*SUPPLIED ENTRIES:*
/-- The first NaN of a list of operands, quieted in `s`, and INV if any operand is signalling (R250). -/
def nanOf (s : Shape) (ops : List Num) : Option (Nat × Flags) :=
  let sig := ops.any fun x => match x with | .nan _ _ sg => sg | _ => false
  (ops.findSome? fun x => match x with
    | .nan n m _ => some (s.nanBits n m s.mb)
    | _ => none).map fun b => (b, if sig then Flag.inv else 0)

/-- A signed infinity or finite value plus another, both in `s` (R247, R250). -/
def addNum (s : Shape) (mode : RMode) (x y : Num) : Nat × Flags :=
  match nanOf s [x, y] with
  | some r => r
  | none => match x, y with
    | .inf a, .inf b => if a = b then (s.infBits a, 0) else (s.defNan, Flag.inv)
    | .inf a, _ => (s.infBits a, 0)
    | _, .inf b => (s.infBits b, 0)
    | .fin a, .fin b => s.round mode false (a.add b)
    | _, _ => (s.defNan, 0)

def negNum : Num → Num
  | .nan n m g => .nan n m g
  | .inf n => .inf (!n)
  | .fin d => .fin d.negate

/-- The exact product of two decoded operands without NaN, or none for 0 times Inf (R250). -/
def mulExact : Num → Num → Option Num
  | .inf a, .inf b => some (.inf (a != b))
  | .inf a, .fin b => if b.m = 0 then none else some (.inf (a != b.neg))
  | .fin a, .inf b => if a.m = 0 then none else some (.inf (a.neg != b))
  | .fin a, .fin b => some (.fin (a.mul b))
  | .nan n m g, _ => some (.nan n m g)
  | _, .nan n m g => some (.nan n m g)

/-- RNE(a x b) (R340). -/
def mulNum (s : Shape) (x y : Num) : Nat × Flags :=
  match nanOf s [x, y] with
  | some r => r
  | none => match mulExact x y with
    | none => (s.defNan, Flag.inv)
    | some (.inf n) => (s.infBits n, 0)
    | some (.fin d) => s.round rne false d
    | some (.nan n m _) => (s.nanBits n m s.mb, 0)

/-- RNE(a x b + c), exact product; 0 x Inf with a NaN c returns c quieted and raises INV (R250, R340). -/
def fmaNum (s : Shape) (x y z : Num) : Nat × Flags :=
  match nanOf s [x, y] with
  | some (r, f) => (r, f ||| (match z with | .nan _ _ true => Flag.inv | _ => 0))
  | none => match mulExact x y with
    | none => match z with
      | .nan n m _ => (s.nanBits n m s.mb, Flag.inv)
      | _ => (s.defNan, Flag.inv)
    | some p => addNum s rne p z

/-- Order of two numbers without NaN: x < y. -/
def Num.lt : Num → Num → Bool
  | .inf a, .inf b => a && !b
  | .inf a, _ => a
  | _, .inf b => !b
  | .fin a, .fin b => a.lt b
  | _, _ => false

def Num.eq : Num → Num → Bool
  | .inf a, .inf b => a == b
  | .fin a, .fin b => a.eq b
  | _, _ => false

def Num.isNan : Num → Bool
  | .nan .. => true
  | _ => false

def Num.isSig : Num → Bool
  | .nan _ _ g => g
  | _ => false

def Num.neg : Num → Bool
  | .nan n _ _ => n
  | .inf n => n
  | .fin d => d.neg

/-- min (`mx` false) or max of two elements given as bits; -0 lies below +0 (R340). -/
def minmaxBits (s : Shape) (mx : Bool) (a b : Nat) : Nat × Flags :=
  let x := s.decode a
  let y := s.decode b
  match nanOf s [x, y] with
  | some r => r
  | none =>
    let less := x.lt y || (x.eq y && x.neg && !y.neg)
    (if less != mx then a else b, 0)

/-! Integer elements (R340). -/

/-- An elementwise function of varith on `w`-bit integers, wrapping. -/
def intArith (fn : VarithFn) (w a b c : Nat) : Nat :=
  let x := toSigned w a
  let y := toSigned w b
  match fn with
  | .add => ofInt w (x + y)
  | .sub => ofInt w (x - y)
  | .mul => ofInt w (x * y)
  | .fma => ofInt w (x * y + toSigned w c)
  | .fms => ofInt w (x * y - toSigned w c)
  | .min => if x ≤ y then a else b
  | .max => if x ≤ y then b else a
  | .abs => ofInt w (if x < 0 then -x else x)
  | .neg => ofInt w (-x)

/-- An elementwise function of varith on a float format (R340, R341). -/
def floatArith (fn : VarithFn) (s : Shape) (a b c : Nat) : Nat × Flags :=
  let x := s.decode a
  let y := s.decode b
  match fn with
  | .add => addNum s rne x y
  | .sub => addNum s rne x (negNum y)
  | .mul => mulNum s x y
  | .fma => fmaNum s x y (s.decode c)
  | .fms => fmaNum s x y (negNum (s.decode c))
  | .min => minmaxBits s false a b
  | .max => minmaxBits s true a b
  | .abs => (a % 2 ^ (s.eb + s.mb), 0)
  | .neg => (a ^^^ 2 ^ (s.eb + s.mb), 0)

/-- A comparison of vcmp in a float view: result and flags (R343). -/
def floatCmp (fn : VcmpFn) (s : Shape) (a b : Nat) : Bool × Flags :=
  let x := s.decode a
  let y := s.decode b
  let un := x.isNan || y.isNan
  let sig := if x.isSig || y.isSig then Flag.inv else 0
  let ord := if un then Flag.inv else 0
  match fn with
  | .eq => (!un && x.eq y, sig)
  | .ne => (un || !x.eq y, sig)
  | .lt => (!un && x.lt y, ord)
  | .le => (!un && (x.lt y || x.eq y), ord)
  | .gt => (!un && y.lt x, ord)
  | .ge => (!un && (y.lt x || x.eq y), ord)
  | .uno => (un, sig)
  | _ => (false, 0)

/-- A comparison of vcmp in an integer view of `w` bits (R343). -/
def intCmp (fn : VcmpFn) (w a b : Nat) : Bool :=
  let x := toSigned w a
  let y := toSigned w b
  match fn with
  | .eq => a == b
  | .ne => a != b
  | .lt => decide (x < y)
  | .le => decide (x ≤ y)
  | .gt => decide (x > y)
  | .ge => decide (x ≥ y)
  | .ltu => decide (a < b)
  | .geu => decide (a ≥ b)
  | .uno => false

/-! Conversion (R346-R348). -/

/-- Range of an integer format: signed?, none for the floats (R242). -/
def intSigned : Fmt → Option Bool
  | .int4 | .int8 | .int16 | .int32 | .int64 => some true
  | .uint4 | .uint8 => some false
  | _ => none

/-- The integer value of an element (R242). -/
def intVal (signed : Bool) (w x : Nat) : Int := if signed then toSigned w x else (x % 2 ^ w : Nat)

def intMin (signed : Bool) (w : Nat) : Int := if signed then -(2 ^ (w - 1) : Int) else 0
def intMax (signed : Bool) (w : Nat) : Int := if signed then 2 ^ (w - 1) - 1 else 2 ^ w - 1

/-- An exact value to an integer format after rounding (R248, R251). -/
def toIntFmt (signed : Bool) (w : Nat) (mode : RMode) (d : Dy) : Nat × Flags :=
  if d.m ≠ 0 && decide ((200 : Int) < d.e + Nat.log2 d.m) then
    (ofInt w (if d.neg then intMin signed w else intMax signed w), Flag.sat ||| Flag.inx)
  else
    let (n, inx) := roundInt mode d.neg d.m d.e
    let v : Int := if d.neg then -(n : Int) else n
    let inxF := if inx then Flag.inx else 0
    if v < intMin signed w then (ofInt w (intMin signed w), Flag.sat ||| Flag.inx)
    else if intMax signed w < v then (ofInt w (intMax signed w), Flag.sat ||| Flag.inx)
    else (ofInt w v, inxF)

/-- One element converted from `src` to `dst` (R348, R250, R251). -/
def convert (src dst : Fmt) (mode : RMode) (sat : Bool) (x : Nat) : Nat × Flags :=
  match shape src, shape dst, intSigned src, intSigned dst with
  | some ss, some ds, _, _ => match ss.decode (x % 2 ^ ss.width) with
    | .nan n m g =>
      if ds.hasNan then (ds.nanBits n (ss.payload m) ss.mb, if g then Flag.inv else 0) else (0, Flag.inv)
    | .inf n =>
      if ds.hasInf && !sat then (ds.infBits n, 0) else (ds.signBit n + ds.maxFin, Flag.sat)
    | .fin d => ds.round mode sat d
  | some ss, none, _, some dsg => match ss.decode (x % 2 ^ ss.width) with
    | .nan .. => (0, Flag.inv)
    | .inf n => (ofInt dst.width (if n then intMin dsg dst.width else intMax dsg dst.width), Flag.sat)
    | .fin d => toIntFmt dsg dst.width mode d
  | none, some ds, some ssg, _ =>
    let v := intVal ssg src.width x
    ds.round mode sat ⟨decide (v < 0), v.natAbs, 0⟩
  | none, none, some ssg, some dsg =>
    let v := intVal ssg src.width x
    if dst.width < src.width && sat then
      if v < intMin dsg dst.width then (ofInt dst.width (intMin dsg dst.width), Flag.sat ||| Flag.inx)
      else if intMax dsg dst.width < v then (ofInt dst.width (intMax dsg dst.width), Flag.sat ||| Flag.inx)
      else (ofInt dst.width v, 0)
    else (ofInt dst.width v, 0)
  | _, _, _, _ => (0, 0)

/-! Approximate functions (R257, R258). -/

/-- round(p) to nearest where `p n` says n is at most the exact value and `h n` that n + 1/2 lies below it. -/
def near (p h : Nat → Bool) (k : Nat) : Nat :=
  let n := bisect p k 0
  if h n then n + 1 else n

/-- T of vrsq.a times 2^12: 1/sqrt(y), y = (65 + 2j)/64 * 2^(e AND 1), to 12 significant bits. -/
def rsqT (j odd : Nat) : Nat :=
  let y := (65 + 2 * j) * 2 ^ odd            -- y * 64
  near (fun n => decide (n * n * y ≤ 2 ^ 30)) (fun n => decide ((2 * n + 1) * (2 * n + 1) * y < 2 ^ 32)) 13

/-- T of vrcp.a times 2^12: 1/y, y = (65 + 2j)/64. -/
def rcpT (j : Nat) : Nat := (2 * 2 ^ 18 + (65 + 2 * j)) / (2 * (65 + 2 * j))

/-- T of vex2.a times 2^11: 2^y, y = (2j + 1)/64. -/
def ex2T (j : Nat) : Nat :=
  near (fun n => decide (n ^ 64 ≤ 2 ^ (705 + 2 * j))) (fun n => decide ((2 * n + 1) ^ 64 < 2 ^ (769 + 2 * j))) 12

/-- T of vlg2.a: log2 y, y = (65 + 2j)/64, rounded to 12 significant bits, as mantissa and binary scale. -/
def lg2Table : List (Nat × Nat) :=
  [(2932, 17), (2166, 15), (3556, 15), (2453, 14), (3110, 14), (3749, 14), (2186, 13), (2489, 13), (2784, 13), (3072, 13), (3354, 13), (3629, 13), (3897, 13), (2080, 12), (2208, 12), (2334, 12), (2457, 12), (2578, 12), (2696, 12), (2812, 12), (2926, 12), (3037, 12), (3146, 12), (3254, 12), (3359, 12), (3463, 12), (3565, 12), (3665, 12), (3764, 12), (3861, 12), (3956, 12), (4050, 12)]

/-- x = 2^e * 1.f, and j, the top five bits of f (R257). -/
def normalise (d : Dy) : Int × Nat :=
  let l := Nat.log2 d.m
  ((l : Int) + d.e, (d.m * 32 / 2 ^ l) % 32)

/-- One approximate function on an F32 value; the result is rounded into `s` (R257, R258). INX is never raised. -/
def sfu (fn : SfuFn) (s : Shape) (a : Nat) : Nat × Flags :=
  let f32 : Shape := ⟨8, 23, 127, true, true⟩
  let out (d : Dy) : Nat × Flags :=
    let (b, fl) := f32.round rne false d
    let (b', fl') := if s = f32 then (b, fl) else match f32.decode b with
      | .fin d' => let (c, g) := s.round rne false d'; (c, fl ||| g)
      | .inf n => (s.infBits n, fl)
      | .nan .. => (s.defNan, fl)
    (b', fl' &&& ~~~Flag.inx)
  match s.decode a with
  | .nan n m g => (s.nanBits n m s.mb, if g then Flag.inv else 0)
  | .inf n => match fn, n with
    | .rsq, false => (0, 0)
    | .rcp, false => (0, 0)
    | .rcp, true => (s.signBit true, 0)
    | .ex2, false => (s.infBits false, 0)
    | .ex2, true => (0, 0)
    | .lg2, false => (s.infBits false, 0)
    | _, true => (s.defNan, Flag.inv)
  | .fin d =>
    if d.m = 0 then match fn with
      | .rsq => (s.infBits d.neg, Flag.dz)
      | .rcp => (s.infBits d.neg, Flag.dz)
      | .ex2 => out ⟨false, ex2T 0, -11⟩
      | .lg2 => (s.infBits true, Flag.dz)
    else
      let (e, j) := normalise d
      match fn with
      | .rsq => if d.neg then (s.defNan, Flag.inv) else
        let odd := (e % 2).toNat
        out ⟨false, rsqT j odd, -12 - (e - odd) / 2⟩
      | .rcp => out ⟨d.neg, rcpT j, -12 - e⟩
      | .ex2 =>
        if (300 : Int) < e + 0 then out ⟨false, 1, if d.neg then -1000 else 1000⟩
        else
          -- 32 x = p / 2^k exactly; n = floor(x), j = floor(32 (x - n)); beyond |x| = 2^12 the result is out of range
          if (12 : Int) < e then out ⟨false, 1, if d.neg then -1000 else 1000⟩
          else
            let k := (-(d.e)).toNat
            let v : Int := (if d.neg then -1 else 1) * (d.m * 2 ^ (d.e).toNat : Nat)
            let t : Int := (32 * v) / (2 ^ k : Nat)
            out ⟨false, ex2T (t % 32).toNat, t / 32 - 11⟩
      | .lg2 => if d.neg then (s.defNan, Flag.inv) else
        let (n, sc) := lg2Table.getD j (0, 0)
        out ((⟨decide (e < 0), e.natAbs, 0⟩ : Dy).add ⟨false, n, -(sc : Int)⟩)

/-! Atomics (R233, R234). -/

/-- The integer operation of amo on `w`-bit words (R233). -/
def amoVal (fn : AmoFn) (w old v : Nat) : Nat :=
  let x := toSigned w old
  let y := toSigned w v
  match fn with
  | .add => (old + v) % 2 ^ w
  | .and => old &&& v
  | .or => old ||| v
  | .xor => old ^^^ v
  | .min => if x ≤ y then old else v
  | .max => if x ≤ y then v else old
  | .minu => min old v
  | .maxu => max old v
  | .swap => v

/-- The floating operation of amof (R234). -/
def amofVal (fn : AmofFn) (s : Shape) (x y : Nat) : Nat :=
  let a := s.decode x
  let b := s.decode y
  match a, b with
  | .nan n m _, _ => s.nanBits n m s.mb
  | _, .nan n m _ => s.nanBits n m s.mb
  | _, _ => match fn with
    | .fadd => (addNum s rne a b).1
    | .fmin => if a.lt b || (a.eq b && a.neg) then x else y
    | .fmax => if b.lt a || (a.eq b && !a.neg) then x else y

def f32Shape : Shape := ⟨8, 23, 127, true, true⟩
def f64Shape : Shape := ⟨11, 52, 1023, true, true⟩

/-! Matrix sums (R244, R253, R254). -/

/-- k_c of NQ4, times 128 (R244). -/
def nq4 (c : Nat) : Int := [-128, -92, -70, -53, -39, -26, -13, 0, 11, 22, 34, 47, 62, 80, 102, 128].getD c 0

/-- An operand element of the matrix engine as a number; NQ4 code c is k_c / 128 (R254). -/
def matVal (f : Fmt) (x : Nat) : Num :=
  match f with
  | .nq4 => let v := nq4 (x % 16); .fin ⟨decide (v < 0), v.natAbs, -7⟩
  | _ => match shape f with
    | some s => s.decode (x % 2 ^ s.width)
    | none => let v := intVal ((intSigned f).getD true) f.width x; .fin ⟨decide (v < 0), v.natAbs, 0⟩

*WHAT YOU ARE ASKED TO DO:* Show every line of the material that includes the string "rsqT".

*TASK SOLUTION:*
def rsqT (j odd : Nat) : Nat :=
        out ⟨false, rsqT j odd, -12 - (e - odd) / 2⟩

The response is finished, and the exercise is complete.